Status:ClosedStart date:
Priority:LowDue date:
Assignee:-% Done:

0%

Category:-
Target version:-

Description

panic: assertion: *errorp == 0 in hammer_alloc_data
Trace beginning at frame 0xcb4f1888
panic(cb4f18ac,10000,cb4f18fc,cb4f18f4,cb4f18c0) at panic+0x8c
panic(c0517637,c0539efc,c04ff098,c1c12700,cb4f190c) at panic+0x8c
hammer_alloc_data(cb4f1a8c,10000,10,cb4f18f4,cb4f1904) at
hammer_alloc_data+0xda hammer_ioc_reblock
(cb4f1a8c,c9cf9fd0,c1614140,cb4f19f0,c041edfe) at hammer_ioc_r eblock
+0x39e hammer_ioctl(c9cf9fd0,c0e06803,c1614140,1,c1526578) at
hammer_ioctl+0x605 hammer_vop_ioctl
(cb4f1ae4,c05ce5e0,c1665e50,c1690268,0) at hammer_vop_ioctl+0x20
vop_ioctl(c1665e50,c1690268,c0e06803,c1614140,1) at vop_ioctl+0x38
vn_ioctl(c8e74f28,c0e06803,c1614140,c1526578,c8e74f28) at vn_ioctl+0xba
mapped_ioctl(3,c0e06803,bfbff468,0,cb4f1d34) at mapped_ioctl+0x3e1
sys_ioctl(cb4f1cf0,6,0,0,c9b0a518) at sys_ioctl+0x16 syscall2(cb4f1d40)
at syscall2+0x1ec Xint0x80_syscall() at Xint0x80_syscall+0x36
Debugger("panic")
Stopped at Debugger+0x34: movb $0,in_Debugger.3945

I got this while doing a reblock. The dump is available at:

http://medica.semi.szote.u-szeged.hu/~szg/crash080702.tar.bz2

History

#1 Updated by bastyaelvtars over 6 years ago

Actually it seems to occur on every reblock.
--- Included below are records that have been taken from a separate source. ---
/-- R282, R284 to R286, R288, R290: the next unit of a launch that falls to a stack dispatcher is queued on the core that its placement gives, or
waits there for room, another dispatcher's unit being passed over; a unit outside a launch is queued where it is placed; the unit selected is admitted with its rows and its argument block, starts with the registers of R285, and is ended where its account is cancelled; rows
that are zeroed count as free again. -/
def Obligations.DispatchActionResults : Prop :=
  ∀ (s : State) (c : Nat),
    (∀ i d a l, i < 16384 → a = s.accAt i → a.launch = some l → a.st = .opn → l.nextOf d < l.count → l.waiting = false →
      let n := l.nextOf d
      let x := s.unitOfLaunch (accHandle i a) a.part l n
      let place := s.placeOf a.part x.spot x.s8 x.s9 x.s10 x.decl.rows
      (∀ k, l.dispatcher x = d → place = some k →
        ∃ t, Does (.unitPlace i d) s t ∧ t.mem = s.mem ∧ t.hub.nextUnit = s.hub.nextUnit + 1 ∧
          t.unitAt s.hub.nextUnit = some { x with st := .queued, core := k, stamp := (s.coreAt k).issuedN } ∧
          (t.coreAt k).queue = (s.coreAt k).queue ++ [s.hub.nextUnit] ∧
          t.accAt i = { a with launch := some { l.pass d with given := l.given + tokValue x.hold.exp }, created := a.created + 1#64 } ∧
          (n + 1 < l.count → Action.unitPlace i d ∈ t.due)) ∧
      (l.dispatcher x = d → place = none →
        ∃ t, Does (.unitPlace i d) s t ∧ t.mem = s.mem ∧ t.hub = s.hub ∧ Action.unitPlace i d ∈ t.due) ∧
      (l.dispatcher x ≠ d → l.starts.isSome = true ∨ l.place = 0 →
        ∃ t, Does (.unitPlace i d) s t ∧ t.mem = s.mem ∧ t.hub.units = s.hub.units ∧ t.accAt i = { a with launch := some (l.pass d) } ∧
          Action.unitPlace i d ∈ t.due)) ∧
    (∀ u x k, s.unitAt u = some x → x.st = .created → x.spot.wait = false → s.cancelling x.hold = false →
      s.placeOf x.part x.spot x.s8 x.s9 x.s10 x.decl.rows = some k →
      ∃ t z, Does (.unitPlace (16384 + u) 0) s t ∧ t.mem = s.mem ∧ t.unitAt u = some z ∧ z.st = .queued ∧ z.core = k ∧
        (t.coreAt k).queue = if x.ctx = none ∨ x.ctx = some .yielded then (s.coreAt k).queue ++ [u] else u :: (s.coreAt k).queue) ∧
    (∀ a u x ws, a = Action.unitAdmit c ∨ a = Action.unitAge c → (s.coreAt c).waitingMsgs = [] → s.selected c = some (u, x) →
      (s.coreAt c).standby = none → 0 < x.rows ∨ x.decl.rows = 0 ∨ s.rowsFit c x.decl.rows = true → x.spilled = false →
      RisingKeys s.hub.units → s.argBlock c x = .ok ws →
      ∃ t z, Does a s t ∧ t.mem = s.mem ∧ (t.coreAt c).standby = some u ∧ (t.coreAt c).queue = (s.coreAt c).queue.erase u ∧
        t.unitAt u = some z ∧ z.st = .standby ∧ (x.rows = 0 → z.rows = x.decl.rows ∧ z.core = c) ∧
        (x.ctx = none → (t.coreAt c).shadowS = ws)) ∧
    (∀ u y, c = s.cur → s.core.unit = none → s.core.standby = some u → s.unitAt u = some y → s.hub.noAdmit = false → y.ctx = none →
      s.cancelling y.hold = false →
      ∃ t z, Does (.unitStart c) s t ∧ t.mem = s.mem ∧ t.core.unit = some u ∧ t.core.standby = none ∧ t.unitAt u = some z ∧ z.st = .running ∧
        t.core.shadow = t.core.arch ∧
        t.core.arch = { pc := y.decl.entry.setWidth 64, s := t.core.arch.s, qSpan := vget 8192 s.hub.qBound y.part } ∧
        ∀ i < 64, vget 0#64 t.core.arch.s i =
          if i < 8 then s.core.shadowS.getD i 0#64 else if i = 8 then y.s8 else if i = 9 then y.s9 else if i = 10 then y.s10 else 0#64) ∧
    (∀ u x, s.unitAt u = some x → x.st ≠ .ended → x.st ≠ .running → RisingKeys s.hub.units → u < s.hub.nextUnit →
      ∃ t, Does (.unitCancelStop u) s t ∧ (x.ctx = none → x.handler = none → t.mem = s.mem) ∧ (∀ z, t.unitAt u = some z → z.st = .ended) ∧
        (x.hold.value ≠ 0 →
          Action.combinerAdd x.core
            { acct := x.hold.acct, pkg := x.hold.pkg, value := x.hold.value, taint := false, pts := wmax x.pts (maxOf x.eng.weak) } ∈ t.due)) ∧
    (∀ n, RisingKeys s.hub.freedRows →
      ∃ t, Does (.freedRowsZeroed c n) s t ∧ t.mem = s.mem ∧ t.core = s.core ∧ Action.unitAdmit c ∈ t.due ∧
        ∀ d, NatMap.findD 0 d t.hub.freedRows = if d = c then NatMap.findD 0 c s.hub.freedRows - n else NatMap.findD 0 d s.hub.freedRows)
#2 Updated by dillon over 6 years ago

:Actually it seems to occur on every reblock.
:
:--
:Gergo Szakal MD <>
:University Of Szeged, HU
:Faculty Of General Medicine
:
:/* Please do not CC me with replies, thank you. */

(kgdb) print *errorp
$1 = 28 (ENOSPC)

Ok, it is failing on ENOSPC. But the root volume is reporting
158 big blocks free (1264 MB free). The reason it is a panic is
that there is supposed to be a higher-level check for available
free space BEFORE the actual allocation is attempted. That clearly
is not happening in the reblocker.

(kgdb) frame 12
(kgdb) print trans->rootvol->ondisk->vol0_stat_bigblocks
$5 = 1758
(kgdb) print trans->rootvol->ondisk->vol0_stat_freebigblocks
$6 = 158

I think I may know what is going on. Does the reblocker always seem
to start working ok, run for a little while, but then panic ? Or does
it panic immediately?

Second question... if you do this, how big a file can you create before
the filesystem runs out of space (or crashes)?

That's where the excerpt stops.